* [Task]
In the data below, one line contains "Bool) (rings : Rings)" and a later one contains "linkDown (l : LinkId)". Print both, with every line between them, exactly and alone.

------ Recorded information ------

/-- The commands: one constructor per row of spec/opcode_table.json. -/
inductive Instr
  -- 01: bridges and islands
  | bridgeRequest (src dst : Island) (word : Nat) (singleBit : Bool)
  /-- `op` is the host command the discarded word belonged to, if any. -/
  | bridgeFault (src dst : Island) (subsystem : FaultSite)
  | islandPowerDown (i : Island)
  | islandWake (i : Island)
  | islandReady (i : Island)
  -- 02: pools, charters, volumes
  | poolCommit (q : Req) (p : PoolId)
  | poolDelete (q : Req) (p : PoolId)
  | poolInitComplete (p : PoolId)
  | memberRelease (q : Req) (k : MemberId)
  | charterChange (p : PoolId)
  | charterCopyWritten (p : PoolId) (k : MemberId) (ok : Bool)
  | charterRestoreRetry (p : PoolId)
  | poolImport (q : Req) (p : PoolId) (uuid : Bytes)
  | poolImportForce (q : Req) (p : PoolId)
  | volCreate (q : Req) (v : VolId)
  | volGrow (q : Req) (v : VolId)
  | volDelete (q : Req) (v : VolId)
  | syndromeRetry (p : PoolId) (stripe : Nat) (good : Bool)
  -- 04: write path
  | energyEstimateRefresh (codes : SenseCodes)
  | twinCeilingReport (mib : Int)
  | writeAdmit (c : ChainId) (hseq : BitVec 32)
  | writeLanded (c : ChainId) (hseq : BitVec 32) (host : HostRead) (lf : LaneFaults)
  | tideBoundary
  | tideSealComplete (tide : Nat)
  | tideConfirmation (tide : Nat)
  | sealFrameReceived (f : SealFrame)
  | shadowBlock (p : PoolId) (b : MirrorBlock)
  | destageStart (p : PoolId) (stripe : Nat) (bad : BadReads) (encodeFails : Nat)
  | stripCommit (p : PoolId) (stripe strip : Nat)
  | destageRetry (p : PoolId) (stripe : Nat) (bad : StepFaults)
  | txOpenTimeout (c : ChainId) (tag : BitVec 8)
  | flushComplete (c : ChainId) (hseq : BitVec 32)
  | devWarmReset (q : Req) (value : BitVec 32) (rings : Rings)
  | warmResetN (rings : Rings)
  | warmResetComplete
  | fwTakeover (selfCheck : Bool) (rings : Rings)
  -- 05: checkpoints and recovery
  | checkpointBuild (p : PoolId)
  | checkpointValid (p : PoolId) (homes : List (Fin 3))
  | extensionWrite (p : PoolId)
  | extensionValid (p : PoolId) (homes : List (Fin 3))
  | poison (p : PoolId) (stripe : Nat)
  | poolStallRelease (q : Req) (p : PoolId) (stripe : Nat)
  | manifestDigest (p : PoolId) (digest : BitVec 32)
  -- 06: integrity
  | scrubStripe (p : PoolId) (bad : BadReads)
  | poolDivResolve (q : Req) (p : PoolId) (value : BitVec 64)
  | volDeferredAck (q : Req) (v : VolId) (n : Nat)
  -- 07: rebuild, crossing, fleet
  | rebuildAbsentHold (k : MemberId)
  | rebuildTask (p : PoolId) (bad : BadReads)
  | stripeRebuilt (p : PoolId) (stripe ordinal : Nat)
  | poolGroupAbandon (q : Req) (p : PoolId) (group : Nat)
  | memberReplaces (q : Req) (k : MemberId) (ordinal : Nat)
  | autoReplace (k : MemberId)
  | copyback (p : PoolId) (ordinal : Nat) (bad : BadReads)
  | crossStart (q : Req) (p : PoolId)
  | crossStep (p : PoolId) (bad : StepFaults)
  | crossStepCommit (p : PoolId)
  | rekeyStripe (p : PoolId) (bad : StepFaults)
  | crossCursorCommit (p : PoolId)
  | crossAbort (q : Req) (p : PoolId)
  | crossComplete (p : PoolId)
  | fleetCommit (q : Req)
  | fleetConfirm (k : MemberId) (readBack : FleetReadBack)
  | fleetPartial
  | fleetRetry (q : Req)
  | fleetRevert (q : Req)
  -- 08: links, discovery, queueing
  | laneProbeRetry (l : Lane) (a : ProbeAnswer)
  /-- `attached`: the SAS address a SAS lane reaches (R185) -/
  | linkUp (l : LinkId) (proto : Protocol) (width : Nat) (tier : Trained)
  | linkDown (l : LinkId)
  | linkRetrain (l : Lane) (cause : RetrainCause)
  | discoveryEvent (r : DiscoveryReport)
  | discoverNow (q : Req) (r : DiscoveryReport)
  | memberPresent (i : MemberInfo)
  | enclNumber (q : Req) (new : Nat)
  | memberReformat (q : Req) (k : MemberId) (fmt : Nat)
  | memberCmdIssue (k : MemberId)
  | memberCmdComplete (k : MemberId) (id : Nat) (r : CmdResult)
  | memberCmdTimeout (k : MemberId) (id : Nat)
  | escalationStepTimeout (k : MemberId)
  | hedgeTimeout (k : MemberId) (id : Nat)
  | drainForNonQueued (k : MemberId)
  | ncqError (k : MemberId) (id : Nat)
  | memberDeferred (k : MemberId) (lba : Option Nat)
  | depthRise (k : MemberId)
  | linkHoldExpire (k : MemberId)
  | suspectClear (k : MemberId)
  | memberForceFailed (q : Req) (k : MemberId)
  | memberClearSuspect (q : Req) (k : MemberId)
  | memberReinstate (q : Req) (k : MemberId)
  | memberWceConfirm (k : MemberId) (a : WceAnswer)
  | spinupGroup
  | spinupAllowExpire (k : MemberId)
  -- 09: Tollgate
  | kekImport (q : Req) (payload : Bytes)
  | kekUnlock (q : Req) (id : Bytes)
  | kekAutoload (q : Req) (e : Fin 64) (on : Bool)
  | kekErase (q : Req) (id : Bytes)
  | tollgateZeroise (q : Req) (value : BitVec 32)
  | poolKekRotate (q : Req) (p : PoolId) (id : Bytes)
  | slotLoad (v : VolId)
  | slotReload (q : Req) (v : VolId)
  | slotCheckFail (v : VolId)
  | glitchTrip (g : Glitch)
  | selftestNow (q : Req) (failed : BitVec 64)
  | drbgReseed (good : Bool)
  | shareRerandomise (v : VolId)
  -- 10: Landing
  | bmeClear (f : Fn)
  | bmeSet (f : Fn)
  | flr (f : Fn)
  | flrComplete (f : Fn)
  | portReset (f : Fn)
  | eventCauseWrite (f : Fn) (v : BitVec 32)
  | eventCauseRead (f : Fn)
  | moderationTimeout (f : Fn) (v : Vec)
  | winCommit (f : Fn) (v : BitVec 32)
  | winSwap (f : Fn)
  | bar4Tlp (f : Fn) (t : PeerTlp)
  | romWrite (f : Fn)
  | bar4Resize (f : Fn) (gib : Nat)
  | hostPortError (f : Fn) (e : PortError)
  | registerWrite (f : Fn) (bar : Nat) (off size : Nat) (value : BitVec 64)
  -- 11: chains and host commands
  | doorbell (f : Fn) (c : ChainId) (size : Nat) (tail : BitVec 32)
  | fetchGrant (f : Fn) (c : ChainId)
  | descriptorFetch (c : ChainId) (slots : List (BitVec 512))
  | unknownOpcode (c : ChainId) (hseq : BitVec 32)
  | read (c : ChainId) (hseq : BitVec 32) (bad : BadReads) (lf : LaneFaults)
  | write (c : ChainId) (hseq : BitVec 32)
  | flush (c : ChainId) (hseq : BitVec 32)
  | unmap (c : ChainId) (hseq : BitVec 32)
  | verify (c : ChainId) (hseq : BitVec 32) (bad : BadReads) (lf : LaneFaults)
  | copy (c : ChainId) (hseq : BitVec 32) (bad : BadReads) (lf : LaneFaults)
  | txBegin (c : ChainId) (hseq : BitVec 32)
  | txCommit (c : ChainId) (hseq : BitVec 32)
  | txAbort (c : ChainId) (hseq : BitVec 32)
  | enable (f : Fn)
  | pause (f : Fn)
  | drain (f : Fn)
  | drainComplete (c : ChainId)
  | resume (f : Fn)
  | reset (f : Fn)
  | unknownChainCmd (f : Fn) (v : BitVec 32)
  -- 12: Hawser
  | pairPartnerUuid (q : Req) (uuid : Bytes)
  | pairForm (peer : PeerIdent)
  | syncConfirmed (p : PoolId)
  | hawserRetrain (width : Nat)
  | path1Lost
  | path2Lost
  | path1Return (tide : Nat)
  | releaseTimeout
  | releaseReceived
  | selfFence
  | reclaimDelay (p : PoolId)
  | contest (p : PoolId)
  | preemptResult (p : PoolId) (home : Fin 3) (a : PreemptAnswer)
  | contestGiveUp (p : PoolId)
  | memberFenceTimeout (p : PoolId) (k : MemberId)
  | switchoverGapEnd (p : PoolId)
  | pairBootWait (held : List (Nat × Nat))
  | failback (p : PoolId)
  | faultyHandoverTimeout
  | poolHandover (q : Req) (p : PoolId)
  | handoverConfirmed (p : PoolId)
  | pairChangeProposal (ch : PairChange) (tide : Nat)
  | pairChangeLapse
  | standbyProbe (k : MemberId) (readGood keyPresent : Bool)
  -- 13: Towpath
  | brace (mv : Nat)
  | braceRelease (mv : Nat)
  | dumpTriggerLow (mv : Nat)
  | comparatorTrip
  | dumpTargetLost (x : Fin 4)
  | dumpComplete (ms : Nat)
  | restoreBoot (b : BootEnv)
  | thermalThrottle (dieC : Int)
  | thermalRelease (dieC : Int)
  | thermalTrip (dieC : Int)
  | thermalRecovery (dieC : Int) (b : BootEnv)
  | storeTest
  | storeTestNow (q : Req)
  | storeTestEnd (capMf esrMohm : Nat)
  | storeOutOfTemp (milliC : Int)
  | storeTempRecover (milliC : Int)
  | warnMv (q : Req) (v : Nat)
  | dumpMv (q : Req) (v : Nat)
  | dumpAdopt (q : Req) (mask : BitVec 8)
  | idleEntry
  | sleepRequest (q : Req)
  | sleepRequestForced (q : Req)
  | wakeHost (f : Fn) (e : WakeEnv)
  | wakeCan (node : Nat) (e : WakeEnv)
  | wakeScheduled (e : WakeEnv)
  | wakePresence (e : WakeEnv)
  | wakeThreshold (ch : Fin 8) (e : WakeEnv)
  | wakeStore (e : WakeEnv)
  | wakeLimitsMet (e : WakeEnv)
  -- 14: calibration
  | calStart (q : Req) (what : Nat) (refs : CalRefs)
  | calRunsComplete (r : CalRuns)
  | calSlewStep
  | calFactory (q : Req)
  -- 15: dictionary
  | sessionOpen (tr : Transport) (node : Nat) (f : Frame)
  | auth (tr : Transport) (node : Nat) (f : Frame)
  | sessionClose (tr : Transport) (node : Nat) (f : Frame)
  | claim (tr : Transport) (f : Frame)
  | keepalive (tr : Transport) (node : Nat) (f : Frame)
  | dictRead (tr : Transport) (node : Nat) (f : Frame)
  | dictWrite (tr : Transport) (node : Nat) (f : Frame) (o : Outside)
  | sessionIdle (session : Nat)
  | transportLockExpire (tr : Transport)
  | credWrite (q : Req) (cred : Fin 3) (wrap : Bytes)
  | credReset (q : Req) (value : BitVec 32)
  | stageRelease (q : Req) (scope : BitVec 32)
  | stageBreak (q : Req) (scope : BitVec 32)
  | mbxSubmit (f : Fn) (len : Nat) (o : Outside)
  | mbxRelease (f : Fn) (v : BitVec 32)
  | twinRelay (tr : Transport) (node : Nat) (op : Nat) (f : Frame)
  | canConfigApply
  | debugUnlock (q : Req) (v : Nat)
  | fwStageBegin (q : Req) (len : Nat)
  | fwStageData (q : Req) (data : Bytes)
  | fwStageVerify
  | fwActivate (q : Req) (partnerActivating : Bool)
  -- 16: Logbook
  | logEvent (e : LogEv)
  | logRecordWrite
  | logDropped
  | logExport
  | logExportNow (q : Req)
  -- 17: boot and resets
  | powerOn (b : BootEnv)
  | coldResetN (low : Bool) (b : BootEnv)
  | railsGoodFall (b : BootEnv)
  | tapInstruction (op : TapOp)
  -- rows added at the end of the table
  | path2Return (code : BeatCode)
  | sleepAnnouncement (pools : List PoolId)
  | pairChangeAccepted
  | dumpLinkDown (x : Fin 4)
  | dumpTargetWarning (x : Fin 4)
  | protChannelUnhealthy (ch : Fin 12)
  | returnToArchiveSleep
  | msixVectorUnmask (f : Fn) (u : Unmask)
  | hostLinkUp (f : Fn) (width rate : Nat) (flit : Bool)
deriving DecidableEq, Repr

------

* [Result of this exercise]
  | fwTakeover (selfCheck : Bool) (rings : Rings)
  -- 05: checkpoints and recovery
  | checkpointBuild (p : PoolId)
  | checkpointValid (p : PoolId) (homes : List (Fin 3))
  | extensionWrite (p : PoolId)
  | extensionValid (p : PoolId) (homes : List (Fin 3))
  | poison (p : PoolId) (stripe : Nat)
  | poolStallRelease (q : Req) (p : PoolId) (stripe : Nat)
  | manifestDigest (p : PoolId) (digest : BitVec 32)
  -- 06: integrity
  | scrubStripe (p : PoolId) (bad : BadReads)
  | poolDivResolve (q : Req) (p : PoolId) (value : BitVec 64)
  | volDeferredAck (q : Req) (v : VolId) (n : Nat)
  -- 07: rebuild, crossing, fleet
  | rebuildAbsentHold (k : MemberId)
  | rebuildTask (p : PoolId) (bad : BadReads)
  | stripeRebuilt (p : PoolId) (stripe ordinal : Nat)
  | poolGroupAbandon (q : Req) (p : PoolId) (group : Nat)
  | memberReplaces (q : Req) (k : MemberId) (ordinal : Nat)
  | autoReplace (k : MemberId)
  | copyback (p : PoolId) (ordinal : Nat) (bad : BadReads)
  | crossStart (q : Req) (p : PoolId)
  | crossStep (p : PoolId) (bad : StepFaults)
  | crossStepCommit (p : PoolId)
  | rekeyStripe (p : PoolId) (bad : StepFaults)
  | crossCursorCommit (p : PoolId)
  | crossAbort (q : Req) (p : PoolId)
  | crossComplete (p : PoolId)
  | fleetCommit (q : Req)
  | fleetConfirm (k : MemberId) (readBack : FleetReadBack)
  | fleetPartial
  | fleetRetry (q : Req)
  | fleetRevert (q : Req)
  -- 08: links, discovery, queueing
  | laneProbeRetry (l : Lane) (a : ProbeAnswer)
  /-- `attached`: the SAS address a SAS lane reaches (R185) -/
  | linkUp (l : LinkId) (proto : Protocol) (width : Nat) (tier : Trained)
  | linkDown (l : LinkId)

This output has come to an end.